(Problem statement) Extract every record, keeping each one exactly as it is.
-*-
/-! ### The run of a send -/

/-- Started with REPEAT at least 1, the sequencer is busy until exactly its last step (R158). -/
theorem seqRun_start (A C : List Char8) (hA : A.length ≤ 63) (hC : C.length ≤ 63) (s : State) (hpin : s.pinSet = true)
    (hr : s.repeatCount ≠ 0#16) :
    ∃ m v, s.repeatCount.toNat * (4 * (12 + A.length + C.length) + 2) = m + 1 ∧ seqRun A C m (seqStart s) = .next v ∧
      v.phase = .gapr ∧ seqStep A C v = .next (sendEnd A C s) := by
  obtain ⟨r, hcount⟩ := Nat.exists_eq_succ_of_ne_zero (BitVec.toNat_pos_of_ne_zero hr).ne'
  rw [seqStart_pin s hpin, if_neg hr, hcount]
  obtain ⟨v, hrun, hv, hlast⟩ := seqRun_repeats A C hA hC r
    { s with rep := s.repeatCount, phase := .sync, scnt := 12#4, sub := .hiSet } rfl rfl rfl hcount
  refine ⟨_, v, by rw [Nat.succ_mul]; omega, hrun, hv, hlast.trans ?_⟩
  rw [sendEnd_repeat_pos A C s hr, hcount]
  rfl

/-- Started in any state with a pin, the sequencer ends after `REPEAT (4 (12 + a + c) + 2)` steps (R158, R159). -/
theorem seqRun_seqStart (A C : List Char8) (hA : A.length ≤ 63) (hC : C.length ≤ 63) (s : State) (hpin : s.pinSet = true) :
    seqRun A C (s.repeatCount.toNat * (4 * (12 + A.length + C.length) + 2)) (seqStart s) = .next (sendEnd A C s) := by
  by_cases hr : s.repeatCount = 0#16
  · rw [seqStart_repeat_zero s hpin hr, sendEnd_repeat_zero A C s hr, hr, BitVec.toNat_ofNat, Nat.zero_mod, Nat.zero_mul]
    rfl
  · obtain ⟨m, v, hcount, hrun, -, hlast⟩ := seqRun_start A C hA hC s hpin hr
    rw [hcount, seqRun_add A C m 1 _ v hrun, seqRun_one, hlast]

theorem seqRun_seqStart_busy (A C : List Char8) (hA : A.length ≤ 63) (hC : C.length ≤ 63) (s : State)
    (hpin : s.pinSet = true) {k : Nat} (hk : k < s.repeatCount.toNat * (4 * (12 + A.length + C.length) + 2)) :
    ∃ t, seqRun A C k (seqStart s) = .next t ∧ t.phase ≠ .idle := by
  by_cases hr : s.repeatCount = 0#16
  · simp [hr] at hk
  · obtain ⟨m, v, hcount, hrun, hv, -⟩ := seqRun_start A C hA hC s hpin hr
    exact seqRun_busy_before hrun (by simp [hv]) (by omega)

/-! ### SEND on the machine's own steps -/

/-- The word of SEND, its upper 24 bits written as one number. -/
theorem formatH_send (c : Char8) : formatH 0x4#4 (0#8 ++ c) = 0x400000#24 ++ c := by
  have hassoc : (0x4#4 ++ 0#12) ++ (0#8 ++ c) = (((0x4#4 ++ 0#12) ++ 0#8) ++ c).cast rfl := BitVec.append_assoc'
  exact hassoc

theorem formatH_setrep (n : Half) : formatH 0x2#4 n = 0x2000#16 ++ n := rfl

theorem step_send {s : State} {c : Char8} {rest : List Word} (hp : s.phase = .idle)
    (hops : s.hostOps = (0x400000#24 ++ c) :: rest) : step s = exec (.send c) { s with hostOps := rest } := by
  rw [← formatH_send] at hops
  rw [step_idle s hp, hostStep_ok s _ rest _ hops (decodeWord_send c)]

theorem step_setrep {s : State} {n : Half} {rest : List Word} (hp : s.phase = .idle)
    (hops : s.hostOps = (0x2000#16 ++ n) :: rest) :
    step s = .next { s with hostOps := rest, repeatCount := n } := by
  rw [← formatH_setrep] at hops
  rw [step_idle s hp, hostStep_ok s _ rest _ hops (decodeWord_setrep n)]
  rfl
-*-
(Answer section)
/-! ### The run of a send -/

/-- Started with REPEAT at least 1, the sequencer is busy until exactly its last step (R158). -/
theorem seqRun_start (A C : List Char8) (hA : A.length ≤ 63) (hC : C.length ≤ 63) (s : State) (hpin : s.pinSet = true)
    (hr : s.repeatCount ≠ 0#16) :
    ∃ m v, s.repeatCount.toNat * (4 * (12 + A.length + C.length) + 2) = m + 1 ∧ seqRun A C m (seqStart s) = .next v ∧
      v.phase = .gapr ∧ seqStep A C v = .next (sendEnd A C s) := by
  obtain ⟨r, hcount⟩ := Nat.exists_eq_succ_of_ne_zero (BitVec.toNat_pos_of_ne_zero hr).ne'
  rw [seqStart_pin s hpin, if_neg hr, hcount]
  obtain ⟨v, hrun, hv, hlast⟩ := seqRun_repeats A C hA hC r
    { s with rep := s.repeatCount, phase := .sync, scnt := 12#4, sub := .hiSet } rfl rfl rfl hcount
  refine ⟨_, v, by rw [Nat.succ_mul]; omega, hrun, hv, hlast.trans ?_⟩
  rw [sendEnd_repeat_pos A C s hr, hcount]
  rfl

/-- Started in any state with a pin, the sequencer ends after `REPEAT (4 (12 + a + c) + 2)` steps (R158, R159). -/
theorem seqRun_seqStart (A C : List Char8) (hA : A.length ≤ 63) (hC : C.length ≤ 63) (s : State) (hpin : s.pinSet = true) :
    seqRun A C (s.repeatCount.toNat * (4 * (12 + A.length + C.length) + 2)) (seqStart s) = .next (sendEnd A C s) := by
  by_cases hr : s.repeatCount = 0#16
  · rw [seqStart_repeat_zero s hpin hr, sendEnd_repeat_zero A C s hr, hr, BitVec.toNat_ofNat, Nat.zero_mod, Nat.zero_mul]
    rfl
  · obtain ⟨m, v, hcount, hrun, -, hlast⟩ := seqRun_start A C hA hC s hpin hr
    rw [hcount, seqRun_add A C m 1 _ v hrun, seqRun_one, hlast]

theorem seqRun_seqStart_busy (A C : List Char8) (hA : A.length ≤ 63) (hC : C.length ≤ 63) (s : State)
    (hpin : s.pinSet = true) {k : Nat} (hk : k < s.repeatCount.toNat * (4 * (12 + A.length + C.length) + 2)) :
    ∃ t, seqRun A C k (seqStart s) = .next t ∧ t.phase ≠ .idle := by
  by_cases hr : s.repeatCount = 0#16
  · simp [hr] at hk
  · obtain ⟨m, v, hcount, hrun, hv, -⟩ := seqRun_start A C hA hC s hpin hr
    exact seqRun_busy_before hrun (by simp [hv]) (by omega)

/-! ### SEND on the machine's own steps -/

/-- The word of SEND, its upper 24 bits written as one number. -/
theorem formatH_send (c : Char8) : formatH 0x4#4 (0#8 ++ c) = 0x400000#24 ++ c := by
  have hassoc : (0x4#4 ++ 0#12) ++ (0#8 ++ c) = (((0x4#4 ++ 0#12) ++ 0#8) ++ c).cast rfl := BitVec.append_assoc'
  exact hassoc

theorem formatH_setrep (n : Half) : formatH 0x2#4 n = 0x2000#16 ++ n := rfl

theorem step_send {s : State} {c : Char8} {rest : List Word} (hp : s.phase = .idle)
    (hops : s.hostOps = (0x400000#24 ++ c) :: rest) : step s = exec (.send c) { s with hostOps := rest } := by
  rw [← formatH_send] at hops
  rw [step_idle s hp, hostStep_ok s _ rest _ hops (decodeWord_send c)]

theorem step_setrep {s : State} {n : Half} {rest : List Word} (hp : s.phase = .idle)
    (hops : s.hostOps = (0x2000#16 ++ n) :: rest) :
    step s = .next { s with hostOps := rest, repeatCount := n } := by
  rw [← formatH_setrep] at hops
  rw [step_idle s hp, hostStep_ok s _ rest _ hops (decodeWord_setrep n)]
  rfl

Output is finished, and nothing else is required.